Average HtoD bandwidth in MB/s: 6047.978027

Device 0 took 2011.028198 ms

Device 1 took 2007.709839 ms

Average DtoH bandwidth in MB/s: 6370.163330

What is the HT bandwidth limit? The 790FX north bridge has a 2GHz 16 bit HT3.0 link. How much bandwidth should that give?

Scaling from a table on the Wikipedia page on HT, it looks like the theoretical max for 2 GHz/16-bit/unidirectional transfer is 8 GB/sec. (Seriously?? They put 42 lanes of PCI-Express 2.0 on the other side of link that can only do 8 GB/sec?!)

I guess I just finished reading the same page and came to the same conclusion. That is a slightly more polite version of my reaction :)

I might be able to live with it. Thankfully, even the dual card transfer times are small compared to what the GPU code does with the arrays, so the overall effect isn’t enormous. It was only when I started comparing model predictions of the code performance with actual measurements that I noticed a discrepancy in the transfer time predictions. Of course I had assiduously fitted the model with measured data from single GPU transfer measurements…

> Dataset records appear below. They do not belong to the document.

-- ==== Sys2Proof/Machine/CmdTilth.lean ====
section
/-!
DEFINITION. Commands: Tilth (R246 to R268).
-/
namespace Sys2Proof.Machine

/-- TILTH_LAYOUT_WRITE (R247). A TILTH_LAYOUT write changes a set's mode, and is accepted only while every bank of the
set is Off. -/
def execTilthLayoutWrite (via : Via) (field : Fin 8) (value : Word) (s : State) : Host.Outcome State Fault Refusal :=
  .next (s.writeBy via (regAddr .tilth field.val 0x100) (value.toNat))

/-- TILTH_BANK_STATE_WRITE (R252). A TILTH_BANK_STATE write makes a bank pending, after which new accesses to it are
refused. -/
def execTilthBankStateWrite (via : Via) (field : Fin 8) (set : Fin 3) (value : Word) (s : State) : Host.Outcome State Fault Refusal :=
  .next (s.writeBy via (regAddr .tilth field.val (0x108 + 8 * set.val)) (value.toNat))

/-- BANK_TRANSITION_START (R252). A pending bank begins its transition once every earlier descriptor and access
touching it has completed. -/
def execBankTransitionStart (field : Fin 8) (bank : Fin 96) (s : State) : Host.Outcome State Fault Refusal :=
  .next (s.bankStart field.val bank.val)

/-- BANK_TRANSITION_DONE (R251). A bank reaches its new power state after the transition time of R251, and is no
longer pending. -/
def execBankTransitionDone (field : Fin 8) (bank : Fin 96) (s : State) : Host.Outcome State Fault Refusal :=
  .next (s.bankDone field.val bank.val)

/-- TILTH_ECC_UNCORRECTABLE (R256). An uncorrectable read error poisons the sector and raises TILTH_ECC. -/
def execTilthEccUncorrectable (addr : Addr) (requester : Fin 8) (workId : BitVec 32) (s : State) : Host.Outcome State Fault Refusal :=
  .next (s.tilthEcc addr.toNat requester.val workId.toNat)

/-- TILTH_ECC_WRITEBACK (R255). Corrected sector data is written back when the bank's read port next has an idle
cycle. -/
def execTilthEccWriteback (addr : Addr) (s : State) : Host.Outcome State Fault Refusal :=
  .next (s.tilthWriteback addr.toNat)

/-- PLOT_TEST_START (R258). The plot tester starts the next plot of a bank once the interval has passed, copying it to
the save plot and redirecting it. -/
def execPlotTestStart (field : Fin 8) (bank : Fin 96) (s : State) : Host.Outcome State Fault Refusal :=
  .next (s.plotStart field.val bank.val)

/-- PLOT_TEST_END (R258). A plot test ends by restoring and unredirecting the plot, or by making the redirection
permanent. -/
def execPlotTestEnd (field : Fin 8) (bank : Fin 96) (passed : Bool) (flashOk : Bool) (s : State) : Host.Outcome State Fault Refusal :=
  .next (s.plotEnd field.val bank.val passed flashOk)

/-- PLOT_TEST_STEAL (R260). A plot test still running 10 ms after its start takes one port cycle in 64 at priority 1. -/
def execPlotTestSteal (field : Fin 8) (bank : Fin 96) (s : State) : Host.Outcome State Fault Refusal :=
  .next (s.plotSteal field.val bank.val)

/-- TT_CONTROL_WRITE (R263). A TT_CONTROL write changes the tester settings, and restores any plot under test when run
is set to 0. -/
def execTtControlWrite (via : Via) (field : Fin 8) (value : Word) (s : State) : Host.Outcome State Fault Refusal :=
  .next (s.writeBy via (regAddr .tilthTest field.val 0x100) (value.toNat))

end Sys2Proof.Machine
end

Even the 36 lane X58 boards get no more than 10GB/s of concurrent bandwidth.

@ avidday

What was the take-away/explanation of your results? As I am about to venture into multi-GPU, I would like to understand this better.

Thanks

MMB

Basically it looks like there is about 6.5Gb/s of usable bandwidth on the HT link between the 790FX IO hub (where the PCI-e controller is) and the CPU/memory controller. So for a single GT200 GPU, large, sustained transfers are PCI-e bus limited (something like 5.2 Gb/s). For two GT200 GPUs performing simultaneous large, sustained transfers, the bottle neck appears to move to the HT link. The total transfer bandwidth is certainly higher than for the single GPU (6.5 Gb/s over 5,5 Gb/s), but the per GPU performance is lower.

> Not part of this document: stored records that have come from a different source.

-- ==== Sys2Proof/Machine/Core.lean ====
section
/-!
DEFINITION. The machine behind the host's interface.
-/

/-- The machine: its state, its reasons to stop, its step and its reset. -/
def Sys2Proof.core : Host.Core :=
  { State := Sys2Proof.Machine.State
    Fault := Sys2Proof.Machine.Fault
    Refusal := Sys2Proof.Machine.Refusal
    step := Sys2Proof.Machine.step
    reset := Sys2Proof.Machine.State.reset }
end

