/-- Live streams (R356, R358, R361, R437): an enabled stream starts with an empty ring; every packet is counted and times the
stream; a frame whose packets have all come is numbered and held; a stale frame is dropped, a fresh one fills an area; what is
missing at the wait's end is zero; a silent stream is LOST. -/
def Obligations.LiveStreamsRun : Prop :=
  (∀ (via : Via) (i : Fin 8) (v : Word) (s : State), s.coulter.live.length = 8 → Lands via s (liveReg i.val 0) (v.toNat ||| 1) →
    bitOf (s.reg (liveReg i.val 0)) 0 = false →
    Completes (.liveStreamEnable via i v) s (fun t => (t.live i.val).on = true ∧ (t.live i.val).frames = [] ∧ (t.live i.val).sync = true ∧
      t.reg (liveReg i.val 0) = v.toNat ||| 1 ∧ t.mem = s.mem)) ∧
  (∀ (p : LivePkt) (s : State), s.flowTakes p = true → (s.live p.stream.val).on = true → p.formatOk = false →
    Completes (.livePacket p) s (fun t => s.Counted t (liveReg p.stream.val 0x38) 1 ∧ (t.live p.stream.val).lastPacket = s.now ∧
      (t.live p.stream.val).lost = false ∧ (t.live p.stream.val).frames = (s.live p.stream.val).frames ∧ t.mem = s.mem)) ∧
  (∀ (p : LivePkt) (s : State), s.flowTakes p = true → (s.live p.stream.val).on = true → p.formatOk = true → p.marker = true →
    (s.liveCfg p.stream.val).audio = false → (s.live p.stream.val).sync = false → (s.live p.stream.val).begun = true →
    (s.live p.stream.val).stamp = p.stamp.toNat →
    (s.live p.stream.val).gap = false → (s.live p.stream.val).nextSeq = some p.seq →
    Completes (.livePacket p) s (fun t => (t.live p.stream.val).count = (s.live p.stream.val).count + 1 ∧
      (t.live p.stream.val).begun = false ∧ s.Counted t (liveReg p.stream.val 0x28) 1 ∧
      (t.live p.stream.val).frames.getLast? = some ⟨(s.live p.stream.val).count, (s.live p.stream.val).capture,
        (s.live p.stream.val).roi.2.2.1, (s.live p.stream.val).roi.2.2.2⟩)) ∧
  (∀ (id j : Nat) (s : State) (f : Flight) (p : BatchProg) (fr : LiveFrame), s.flightOf id 5 3 = some f → f.ending = none → f.batch? = some p →
    (batchF f.words).source = 1 → (s.live (batchF f.words).stream).frames = [fr] →
    findIdx? (fun (a : AreaSt) => a.phase != 2) p.areas = some j → s.opsPoisoned (batchF f.words) = false →
    s.now ≤ fr.capture + almUs (s.rf (liveReg (batchF f.words).stream 0x18) 31 0) →
    Completes (.liveTake id) s (fun t => (t.live (batchF f.words).stream).frames = [] ∧
      (t.batchProg id).any (fun q => q.areas[j]?.any (fun b => b.phase == 2) && q.live == p.live + 1) = true)) ∧
  (∀ (id j : Nat) (s : State) (f : Flight) (p : BatchProg) (fr : LiveFrame), s.flightOf id 5 3 = some f → f.ending = none → f.batch? = some p →
    (batchF f.words).source = 1 → (s.live (batchF f.words).stream).frames = [fr] →
    findIdx? (fun (a : AreaSt) => a.phase != 2) p.areas = some j →
    fr.capture + almUs (s.rf (liveReg (batchF f.words).stream 0x18) 31 0) < s.now →
    Completes (.liveTake id) s (fun t => (t.live (batchF f.words).stream).frames = [] ∧ t.mem = s.mem ∧
      s.Counted t (liveReg (batchF f.words).stream 0x30) 1 ∧ t.flights = s.flights)) ∧
  (∀ (id : Nat) (s : State) (f : Flight) (p : BatchProg), s.flightOf id 5 3 = some f → f.ending = none → f.batch? = some p →
    (batchF f.words).source = 1 → p.start + almUs (batchF f.words).liveWait ≤ s.now →
    Completes (.liveWaitExpiry id) s (fun t => (t.batchProg id).any (fun q => q.areas.all (fun b => b.phase == 2)) = true)) ∧
  (∀ (i : Fin 8) (s : State), (s.live i.val).on = true → (s.live i.val).lost = false → (s.live i.val).lastPacket + almMs 100 ≤ s.now →
    Completes (.liveStreamLost i) s (fun t => (t.live i.val).lost = true ∧ t.Raised .live 0 0 ∧ t.mem = s.mem))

You should keep in mind that my application is performing really large transfers simultaneously - pretty much filling both GPUs memory in 3 transactions. This should be the absolute worst case. For smaller transfers, latency rather than bandwidth should dominate the transfer performance and I don’t see any evidence that latency is worse in the dual GPU case. If the GPUs aren’t transferring simultaneously, the per GPU performance is still excellent. I think I would still prefer this arrangement to using NF200 switch based boards (which have have both inferior per bandwidth and higher latency during simultaneous GPU operations). Tim indicated that the Intel X58 might be somewhat better in this regard, because the QPI link has higher theoretical bandwidth than the HT link my board has. I haven’t tried my code on a multi-gpu X58 system to say. AMD should be on the verge of rolling out the new 890FX chipset, which may also be an improvement over what I am using.